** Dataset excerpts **
▼
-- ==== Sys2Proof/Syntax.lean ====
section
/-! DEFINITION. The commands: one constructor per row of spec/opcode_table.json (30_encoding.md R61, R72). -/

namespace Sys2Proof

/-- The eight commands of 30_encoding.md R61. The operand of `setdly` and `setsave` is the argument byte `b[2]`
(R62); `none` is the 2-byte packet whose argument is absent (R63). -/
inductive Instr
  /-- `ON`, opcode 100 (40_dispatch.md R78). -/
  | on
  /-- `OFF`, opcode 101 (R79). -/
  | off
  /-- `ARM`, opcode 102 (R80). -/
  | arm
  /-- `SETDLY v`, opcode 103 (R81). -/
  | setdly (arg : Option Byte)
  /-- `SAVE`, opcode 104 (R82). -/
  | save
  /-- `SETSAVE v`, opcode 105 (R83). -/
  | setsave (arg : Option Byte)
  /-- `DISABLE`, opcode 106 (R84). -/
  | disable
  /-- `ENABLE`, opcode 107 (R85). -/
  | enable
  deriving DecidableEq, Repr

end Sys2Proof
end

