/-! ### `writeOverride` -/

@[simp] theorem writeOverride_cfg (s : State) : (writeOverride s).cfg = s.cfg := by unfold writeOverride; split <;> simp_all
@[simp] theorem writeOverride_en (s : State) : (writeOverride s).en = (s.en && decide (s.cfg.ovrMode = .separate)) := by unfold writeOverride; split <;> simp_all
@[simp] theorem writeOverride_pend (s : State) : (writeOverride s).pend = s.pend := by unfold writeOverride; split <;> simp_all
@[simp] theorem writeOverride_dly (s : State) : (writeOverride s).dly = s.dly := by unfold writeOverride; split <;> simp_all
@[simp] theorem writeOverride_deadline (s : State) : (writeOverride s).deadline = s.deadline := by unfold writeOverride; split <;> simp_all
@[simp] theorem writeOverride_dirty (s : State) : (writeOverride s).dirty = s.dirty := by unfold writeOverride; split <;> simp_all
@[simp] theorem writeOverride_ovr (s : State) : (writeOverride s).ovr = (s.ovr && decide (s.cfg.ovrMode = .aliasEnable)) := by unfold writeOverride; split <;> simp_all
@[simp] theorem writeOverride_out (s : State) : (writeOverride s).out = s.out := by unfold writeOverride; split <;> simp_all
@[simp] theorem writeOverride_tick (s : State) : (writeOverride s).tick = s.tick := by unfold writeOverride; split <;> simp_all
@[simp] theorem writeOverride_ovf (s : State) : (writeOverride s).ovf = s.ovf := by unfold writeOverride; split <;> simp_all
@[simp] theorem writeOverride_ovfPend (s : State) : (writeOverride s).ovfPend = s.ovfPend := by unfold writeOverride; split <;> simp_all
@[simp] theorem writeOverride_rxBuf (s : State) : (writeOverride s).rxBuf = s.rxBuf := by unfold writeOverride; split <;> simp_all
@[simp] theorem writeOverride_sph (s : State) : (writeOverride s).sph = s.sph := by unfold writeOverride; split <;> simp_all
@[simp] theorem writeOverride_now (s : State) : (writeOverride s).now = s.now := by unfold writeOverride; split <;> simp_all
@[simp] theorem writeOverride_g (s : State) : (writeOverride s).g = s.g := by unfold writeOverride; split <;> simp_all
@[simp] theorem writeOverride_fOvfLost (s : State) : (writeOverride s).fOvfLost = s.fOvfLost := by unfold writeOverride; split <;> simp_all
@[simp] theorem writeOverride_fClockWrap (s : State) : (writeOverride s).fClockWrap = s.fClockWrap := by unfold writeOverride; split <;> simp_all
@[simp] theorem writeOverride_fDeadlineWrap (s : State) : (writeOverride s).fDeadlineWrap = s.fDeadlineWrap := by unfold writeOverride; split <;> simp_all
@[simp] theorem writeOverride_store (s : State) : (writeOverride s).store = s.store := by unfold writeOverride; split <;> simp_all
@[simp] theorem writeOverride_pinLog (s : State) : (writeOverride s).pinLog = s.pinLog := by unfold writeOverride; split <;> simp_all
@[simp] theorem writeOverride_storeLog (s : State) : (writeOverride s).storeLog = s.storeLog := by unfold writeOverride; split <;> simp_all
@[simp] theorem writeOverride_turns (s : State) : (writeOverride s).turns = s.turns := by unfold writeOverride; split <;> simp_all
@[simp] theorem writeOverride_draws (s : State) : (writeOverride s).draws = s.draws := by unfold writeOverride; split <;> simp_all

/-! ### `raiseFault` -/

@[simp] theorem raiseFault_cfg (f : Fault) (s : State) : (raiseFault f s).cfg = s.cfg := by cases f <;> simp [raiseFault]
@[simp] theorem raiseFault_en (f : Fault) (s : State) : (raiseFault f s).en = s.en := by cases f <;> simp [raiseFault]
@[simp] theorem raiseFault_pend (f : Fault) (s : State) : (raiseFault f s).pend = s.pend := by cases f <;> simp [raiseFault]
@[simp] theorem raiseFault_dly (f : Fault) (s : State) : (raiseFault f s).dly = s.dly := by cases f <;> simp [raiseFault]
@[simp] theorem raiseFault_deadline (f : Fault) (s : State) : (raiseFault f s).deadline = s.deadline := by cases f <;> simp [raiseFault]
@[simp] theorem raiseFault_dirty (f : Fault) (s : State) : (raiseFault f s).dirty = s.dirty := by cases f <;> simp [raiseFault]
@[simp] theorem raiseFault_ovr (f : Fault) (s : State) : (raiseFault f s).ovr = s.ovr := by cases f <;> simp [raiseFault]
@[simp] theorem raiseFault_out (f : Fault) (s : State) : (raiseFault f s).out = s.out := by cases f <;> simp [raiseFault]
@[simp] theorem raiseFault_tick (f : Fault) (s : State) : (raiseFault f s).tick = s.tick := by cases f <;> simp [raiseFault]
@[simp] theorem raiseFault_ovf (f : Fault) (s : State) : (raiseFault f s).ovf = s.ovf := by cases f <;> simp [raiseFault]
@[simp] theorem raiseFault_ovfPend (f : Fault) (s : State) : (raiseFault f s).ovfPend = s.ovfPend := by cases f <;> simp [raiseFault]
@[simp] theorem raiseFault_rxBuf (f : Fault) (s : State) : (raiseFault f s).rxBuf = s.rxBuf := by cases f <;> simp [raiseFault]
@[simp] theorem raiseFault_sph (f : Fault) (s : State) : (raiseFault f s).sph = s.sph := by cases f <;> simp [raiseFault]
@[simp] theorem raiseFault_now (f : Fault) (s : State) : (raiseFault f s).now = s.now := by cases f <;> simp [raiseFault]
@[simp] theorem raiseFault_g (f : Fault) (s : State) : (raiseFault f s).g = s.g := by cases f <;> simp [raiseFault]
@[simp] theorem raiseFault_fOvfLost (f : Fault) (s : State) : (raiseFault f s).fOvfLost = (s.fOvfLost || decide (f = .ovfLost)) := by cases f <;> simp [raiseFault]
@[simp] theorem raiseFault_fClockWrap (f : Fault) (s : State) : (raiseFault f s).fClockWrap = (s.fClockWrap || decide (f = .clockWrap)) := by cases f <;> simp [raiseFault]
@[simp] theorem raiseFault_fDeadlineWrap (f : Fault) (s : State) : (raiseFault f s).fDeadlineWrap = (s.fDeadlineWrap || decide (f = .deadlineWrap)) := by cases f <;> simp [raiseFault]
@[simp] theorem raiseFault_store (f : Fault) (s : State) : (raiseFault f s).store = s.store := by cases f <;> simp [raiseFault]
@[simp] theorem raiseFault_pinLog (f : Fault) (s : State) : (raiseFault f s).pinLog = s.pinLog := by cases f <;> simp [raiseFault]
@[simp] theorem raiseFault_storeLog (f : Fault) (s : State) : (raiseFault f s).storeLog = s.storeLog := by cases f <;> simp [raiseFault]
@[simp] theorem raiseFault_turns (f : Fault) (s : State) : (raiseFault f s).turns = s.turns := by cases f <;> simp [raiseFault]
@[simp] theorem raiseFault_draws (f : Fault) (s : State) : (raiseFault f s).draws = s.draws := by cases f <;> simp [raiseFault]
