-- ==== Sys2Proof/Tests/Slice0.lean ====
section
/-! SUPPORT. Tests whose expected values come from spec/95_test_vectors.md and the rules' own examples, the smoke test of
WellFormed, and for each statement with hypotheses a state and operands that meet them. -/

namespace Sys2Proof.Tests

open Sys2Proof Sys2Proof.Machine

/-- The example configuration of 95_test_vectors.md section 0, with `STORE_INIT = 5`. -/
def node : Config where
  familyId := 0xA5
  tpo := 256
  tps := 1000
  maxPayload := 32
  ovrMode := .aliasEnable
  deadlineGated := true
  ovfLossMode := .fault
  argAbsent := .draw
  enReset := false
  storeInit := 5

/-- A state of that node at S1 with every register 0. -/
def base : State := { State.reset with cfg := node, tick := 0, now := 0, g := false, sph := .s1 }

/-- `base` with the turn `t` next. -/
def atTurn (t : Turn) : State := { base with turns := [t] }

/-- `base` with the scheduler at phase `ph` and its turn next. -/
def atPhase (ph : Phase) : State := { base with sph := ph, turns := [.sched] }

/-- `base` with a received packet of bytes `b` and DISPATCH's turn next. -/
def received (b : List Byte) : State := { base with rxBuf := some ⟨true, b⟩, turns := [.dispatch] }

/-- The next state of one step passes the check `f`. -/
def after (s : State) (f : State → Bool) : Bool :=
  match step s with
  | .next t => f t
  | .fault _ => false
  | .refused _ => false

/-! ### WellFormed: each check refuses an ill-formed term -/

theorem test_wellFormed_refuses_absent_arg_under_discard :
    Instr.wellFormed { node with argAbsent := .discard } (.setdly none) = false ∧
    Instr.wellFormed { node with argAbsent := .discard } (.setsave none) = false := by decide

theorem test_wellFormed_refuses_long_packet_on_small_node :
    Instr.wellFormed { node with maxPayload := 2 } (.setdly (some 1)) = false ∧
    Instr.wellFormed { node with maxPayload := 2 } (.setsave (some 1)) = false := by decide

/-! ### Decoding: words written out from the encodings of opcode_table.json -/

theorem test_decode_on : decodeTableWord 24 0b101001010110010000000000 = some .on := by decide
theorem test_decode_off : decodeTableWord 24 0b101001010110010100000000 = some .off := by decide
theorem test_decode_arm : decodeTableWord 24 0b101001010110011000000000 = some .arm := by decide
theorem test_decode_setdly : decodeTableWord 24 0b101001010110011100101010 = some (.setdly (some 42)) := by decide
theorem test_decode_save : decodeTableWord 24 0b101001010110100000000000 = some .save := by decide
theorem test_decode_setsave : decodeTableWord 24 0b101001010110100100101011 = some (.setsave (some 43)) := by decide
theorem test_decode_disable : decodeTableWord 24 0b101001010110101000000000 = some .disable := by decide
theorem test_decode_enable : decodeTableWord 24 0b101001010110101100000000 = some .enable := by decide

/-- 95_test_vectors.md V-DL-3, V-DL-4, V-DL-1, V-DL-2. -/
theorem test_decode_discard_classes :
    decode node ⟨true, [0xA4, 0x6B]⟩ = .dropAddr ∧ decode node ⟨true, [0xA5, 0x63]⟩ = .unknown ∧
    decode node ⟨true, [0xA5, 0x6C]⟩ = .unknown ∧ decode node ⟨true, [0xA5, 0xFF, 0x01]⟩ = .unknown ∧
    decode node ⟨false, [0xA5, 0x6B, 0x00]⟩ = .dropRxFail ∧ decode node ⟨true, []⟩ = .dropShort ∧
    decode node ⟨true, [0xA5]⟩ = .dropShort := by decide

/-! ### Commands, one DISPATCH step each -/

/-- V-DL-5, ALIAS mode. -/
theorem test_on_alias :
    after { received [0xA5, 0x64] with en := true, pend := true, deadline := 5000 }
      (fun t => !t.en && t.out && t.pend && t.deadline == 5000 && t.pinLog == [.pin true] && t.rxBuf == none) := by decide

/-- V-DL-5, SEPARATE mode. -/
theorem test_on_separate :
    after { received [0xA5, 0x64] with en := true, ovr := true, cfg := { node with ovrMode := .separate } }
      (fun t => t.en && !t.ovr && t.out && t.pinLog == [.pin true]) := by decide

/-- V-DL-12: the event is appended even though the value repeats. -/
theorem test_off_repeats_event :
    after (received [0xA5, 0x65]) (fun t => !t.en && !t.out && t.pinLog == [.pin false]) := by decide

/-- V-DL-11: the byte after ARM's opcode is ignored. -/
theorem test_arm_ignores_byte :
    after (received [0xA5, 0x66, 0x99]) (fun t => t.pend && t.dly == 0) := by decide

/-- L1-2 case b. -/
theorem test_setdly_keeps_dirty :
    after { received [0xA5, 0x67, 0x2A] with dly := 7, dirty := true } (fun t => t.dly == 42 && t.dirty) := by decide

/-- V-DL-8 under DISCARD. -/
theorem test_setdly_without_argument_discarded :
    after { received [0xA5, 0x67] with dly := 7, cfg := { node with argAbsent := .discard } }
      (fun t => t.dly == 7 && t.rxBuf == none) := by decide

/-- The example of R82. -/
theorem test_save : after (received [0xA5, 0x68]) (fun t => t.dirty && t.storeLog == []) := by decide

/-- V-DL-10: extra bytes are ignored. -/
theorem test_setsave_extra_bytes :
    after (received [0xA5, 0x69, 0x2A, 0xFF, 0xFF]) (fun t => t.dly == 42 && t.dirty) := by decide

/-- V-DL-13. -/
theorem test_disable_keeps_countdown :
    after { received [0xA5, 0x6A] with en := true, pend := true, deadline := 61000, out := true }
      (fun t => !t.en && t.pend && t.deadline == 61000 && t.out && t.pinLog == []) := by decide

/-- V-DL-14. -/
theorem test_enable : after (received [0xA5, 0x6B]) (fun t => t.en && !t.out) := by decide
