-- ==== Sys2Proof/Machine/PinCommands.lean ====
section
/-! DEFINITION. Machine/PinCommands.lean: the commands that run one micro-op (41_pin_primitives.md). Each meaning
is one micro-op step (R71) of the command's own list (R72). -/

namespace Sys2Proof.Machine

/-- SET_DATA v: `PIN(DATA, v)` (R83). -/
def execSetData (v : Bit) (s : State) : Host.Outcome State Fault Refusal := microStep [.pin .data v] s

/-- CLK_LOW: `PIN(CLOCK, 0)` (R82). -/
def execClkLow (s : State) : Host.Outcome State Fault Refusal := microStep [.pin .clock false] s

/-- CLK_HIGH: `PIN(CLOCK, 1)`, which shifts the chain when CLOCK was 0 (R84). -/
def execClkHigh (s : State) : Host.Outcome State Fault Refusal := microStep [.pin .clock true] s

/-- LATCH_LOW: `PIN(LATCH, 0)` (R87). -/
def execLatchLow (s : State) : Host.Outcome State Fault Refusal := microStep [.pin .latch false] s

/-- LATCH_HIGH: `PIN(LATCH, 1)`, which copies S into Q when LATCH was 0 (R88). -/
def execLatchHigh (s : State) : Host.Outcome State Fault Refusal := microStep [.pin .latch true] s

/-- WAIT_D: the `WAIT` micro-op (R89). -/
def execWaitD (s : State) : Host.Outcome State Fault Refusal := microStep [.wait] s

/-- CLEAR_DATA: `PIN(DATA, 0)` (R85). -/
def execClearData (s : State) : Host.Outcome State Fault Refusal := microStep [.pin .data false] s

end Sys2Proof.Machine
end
▲
** EXERCISE REQUIREMENTS **
Among the entries above, copy exactly only the lines starting with the one containing "V-DL-1, V-DL-2. -/" and going through the one containing "deadline := 5000", both ends included.

** WRITTEN REPLY **
/-- 95_test_vectors.md V-DL-3, V-DL-4, V-DL-1, V-DL-2. -/
theorem test_decode_discard_classes :
    decode node ⟨true, [0xA4, 0x6B]⟩ = .dropAddr ∧ decode node ⟨true, [0xA5, 0x63]⟩ = .unknown ∧
    decode node ⟨true, [0xA5, 0x6C]⟩ = .unknown ∧ decode node ⟨true, [0xA5, 0xFF, 0x01]⟩ = .unknown ∧
    decode node ⟨false, [0xA5, 0x6B, 0x00]⟩ = .dropRxFail ∧ decode node ⟨true, []⟩ = .dropShort ∧
    decode node ⟨true, [0xA5]⟩ = .dropShort := by decide

/-! ### Commands, one DISPATCH step each -/

/-- V-DL-5, ALIAS mode. -/
theorem test_on_alias :
    after { received [0xA5, 0x64] with en := true, pend := true, deadline := 5000 }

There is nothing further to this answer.